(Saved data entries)
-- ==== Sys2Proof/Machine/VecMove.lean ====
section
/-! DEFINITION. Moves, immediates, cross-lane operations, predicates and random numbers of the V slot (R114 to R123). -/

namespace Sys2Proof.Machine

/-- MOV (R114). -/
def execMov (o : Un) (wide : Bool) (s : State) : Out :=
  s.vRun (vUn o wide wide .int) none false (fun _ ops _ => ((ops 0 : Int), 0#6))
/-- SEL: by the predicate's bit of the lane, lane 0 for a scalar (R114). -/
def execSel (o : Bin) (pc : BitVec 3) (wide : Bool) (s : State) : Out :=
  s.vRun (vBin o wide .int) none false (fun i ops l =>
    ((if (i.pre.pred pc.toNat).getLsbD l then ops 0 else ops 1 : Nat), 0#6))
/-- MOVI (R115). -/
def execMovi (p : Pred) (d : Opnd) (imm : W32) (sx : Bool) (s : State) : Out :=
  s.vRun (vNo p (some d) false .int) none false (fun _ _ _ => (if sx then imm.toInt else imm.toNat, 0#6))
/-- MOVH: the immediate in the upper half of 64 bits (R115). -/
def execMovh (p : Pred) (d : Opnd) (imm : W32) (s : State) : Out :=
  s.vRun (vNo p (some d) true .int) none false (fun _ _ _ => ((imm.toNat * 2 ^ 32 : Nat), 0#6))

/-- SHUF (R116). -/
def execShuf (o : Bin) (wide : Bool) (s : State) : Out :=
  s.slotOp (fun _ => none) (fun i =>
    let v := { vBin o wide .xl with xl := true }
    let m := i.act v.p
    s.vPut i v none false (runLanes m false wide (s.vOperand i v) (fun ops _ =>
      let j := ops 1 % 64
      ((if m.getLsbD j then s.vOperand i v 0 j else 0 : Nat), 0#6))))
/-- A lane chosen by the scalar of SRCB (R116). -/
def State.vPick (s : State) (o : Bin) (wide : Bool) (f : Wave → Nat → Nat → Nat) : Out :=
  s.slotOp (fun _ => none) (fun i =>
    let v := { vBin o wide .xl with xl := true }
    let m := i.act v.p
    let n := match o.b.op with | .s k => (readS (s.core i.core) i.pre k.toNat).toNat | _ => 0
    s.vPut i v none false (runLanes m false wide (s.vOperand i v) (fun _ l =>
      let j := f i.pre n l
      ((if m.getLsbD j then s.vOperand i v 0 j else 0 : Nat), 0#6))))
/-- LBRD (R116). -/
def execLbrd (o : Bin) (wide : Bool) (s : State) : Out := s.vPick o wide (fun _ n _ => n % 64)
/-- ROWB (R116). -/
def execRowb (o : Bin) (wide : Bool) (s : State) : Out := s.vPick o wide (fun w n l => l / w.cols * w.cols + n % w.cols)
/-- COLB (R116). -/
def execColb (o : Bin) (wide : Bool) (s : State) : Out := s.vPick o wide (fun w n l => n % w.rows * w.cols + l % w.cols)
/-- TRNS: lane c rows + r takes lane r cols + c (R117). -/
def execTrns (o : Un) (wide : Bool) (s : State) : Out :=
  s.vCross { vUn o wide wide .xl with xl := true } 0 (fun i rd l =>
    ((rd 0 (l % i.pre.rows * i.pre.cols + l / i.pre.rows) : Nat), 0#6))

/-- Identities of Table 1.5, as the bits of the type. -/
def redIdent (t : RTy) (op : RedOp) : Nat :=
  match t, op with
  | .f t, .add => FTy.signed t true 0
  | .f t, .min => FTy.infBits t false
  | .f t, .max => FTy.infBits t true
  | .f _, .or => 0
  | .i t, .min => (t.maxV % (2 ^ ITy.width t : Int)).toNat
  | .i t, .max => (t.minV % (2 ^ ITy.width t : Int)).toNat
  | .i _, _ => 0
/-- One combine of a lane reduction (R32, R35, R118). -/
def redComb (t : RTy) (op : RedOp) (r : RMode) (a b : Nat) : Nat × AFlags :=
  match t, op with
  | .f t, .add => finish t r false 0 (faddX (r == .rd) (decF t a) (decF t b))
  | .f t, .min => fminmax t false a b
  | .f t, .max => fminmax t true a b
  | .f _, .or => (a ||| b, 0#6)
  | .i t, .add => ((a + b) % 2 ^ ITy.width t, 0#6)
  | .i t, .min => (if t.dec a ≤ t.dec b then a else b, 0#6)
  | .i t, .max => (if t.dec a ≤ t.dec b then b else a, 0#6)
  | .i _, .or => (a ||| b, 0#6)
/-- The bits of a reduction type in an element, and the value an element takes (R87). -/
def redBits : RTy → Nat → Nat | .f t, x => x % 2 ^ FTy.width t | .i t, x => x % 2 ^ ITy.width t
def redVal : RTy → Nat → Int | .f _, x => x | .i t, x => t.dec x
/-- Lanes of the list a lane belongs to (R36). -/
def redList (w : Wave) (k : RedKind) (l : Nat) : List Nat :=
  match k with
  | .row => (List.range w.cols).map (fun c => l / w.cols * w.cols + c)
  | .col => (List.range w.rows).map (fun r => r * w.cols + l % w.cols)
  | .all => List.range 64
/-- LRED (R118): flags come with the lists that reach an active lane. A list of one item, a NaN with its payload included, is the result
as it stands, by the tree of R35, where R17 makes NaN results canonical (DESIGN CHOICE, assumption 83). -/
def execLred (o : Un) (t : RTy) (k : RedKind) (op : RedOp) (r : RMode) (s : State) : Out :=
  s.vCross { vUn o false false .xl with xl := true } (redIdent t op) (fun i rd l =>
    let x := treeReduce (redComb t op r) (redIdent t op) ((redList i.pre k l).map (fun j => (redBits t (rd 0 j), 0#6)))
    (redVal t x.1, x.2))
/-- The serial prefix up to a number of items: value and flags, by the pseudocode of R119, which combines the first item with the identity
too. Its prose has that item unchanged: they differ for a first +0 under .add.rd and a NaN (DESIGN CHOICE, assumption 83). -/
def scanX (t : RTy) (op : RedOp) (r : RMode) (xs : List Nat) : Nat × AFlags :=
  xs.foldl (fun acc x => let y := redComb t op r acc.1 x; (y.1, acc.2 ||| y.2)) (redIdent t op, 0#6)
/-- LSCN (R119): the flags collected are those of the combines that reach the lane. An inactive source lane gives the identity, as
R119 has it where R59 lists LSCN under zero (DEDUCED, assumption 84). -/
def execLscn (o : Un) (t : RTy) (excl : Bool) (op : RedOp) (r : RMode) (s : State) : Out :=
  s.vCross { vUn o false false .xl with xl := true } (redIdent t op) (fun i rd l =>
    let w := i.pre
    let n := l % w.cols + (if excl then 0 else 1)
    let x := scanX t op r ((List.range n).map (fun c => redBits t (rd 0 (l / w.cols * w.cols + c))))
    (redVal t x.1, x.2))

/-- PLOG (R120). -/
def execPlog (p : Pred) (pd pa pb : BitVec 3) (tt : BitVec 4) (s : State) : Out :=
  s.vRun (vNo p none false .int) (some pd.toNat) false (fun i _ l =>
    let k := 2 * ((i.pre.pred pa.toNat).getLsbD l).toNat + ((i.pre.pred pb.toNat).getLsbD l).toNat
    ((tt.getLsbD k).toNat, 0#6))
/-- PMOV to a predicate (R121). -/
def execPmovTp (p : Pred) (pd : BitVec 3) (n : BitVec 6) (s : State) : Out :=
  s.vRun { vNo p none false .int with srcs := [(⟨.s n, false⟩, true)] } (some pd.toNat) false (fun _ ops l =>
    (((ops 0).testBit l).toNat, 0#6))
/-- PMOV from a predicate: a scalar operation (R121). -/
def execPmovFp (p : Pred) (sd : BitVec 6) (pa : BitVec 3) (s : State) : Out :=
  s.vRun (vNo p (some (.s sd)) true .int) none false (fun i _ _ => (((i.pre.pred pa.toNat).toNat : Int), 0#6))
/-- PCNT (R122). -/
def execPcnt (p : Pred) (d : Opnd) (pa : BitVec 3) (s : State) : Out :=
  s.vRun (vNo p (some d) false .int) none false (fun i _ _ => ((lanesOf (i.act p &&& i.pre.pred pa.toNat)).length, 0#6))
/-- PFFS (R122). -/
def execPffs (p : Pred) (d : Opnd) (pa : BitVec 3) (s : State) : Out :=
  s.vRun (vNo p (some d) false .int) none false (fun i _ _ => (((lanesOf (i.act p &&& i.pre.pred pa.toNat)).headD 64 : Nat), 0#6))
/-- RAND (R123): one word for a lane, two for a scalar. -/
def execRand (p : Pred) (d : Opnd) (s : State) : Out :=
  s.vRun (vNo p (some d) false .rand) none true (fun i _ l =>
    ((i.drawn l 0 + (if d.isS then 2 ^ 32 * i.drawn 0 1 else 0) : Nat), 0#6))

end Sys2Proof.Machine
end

● **Directions**
When a line of the data holds the string "runLanes", pick it out and copy it.

● **Answer for the task**
    s.vPut i v none false (runLanes m false wide (s.vOperand i v) (fun ops _ =>
    s.vPut i v none false (runLanes m false wide (s.vOperand i v) (fun _ l =>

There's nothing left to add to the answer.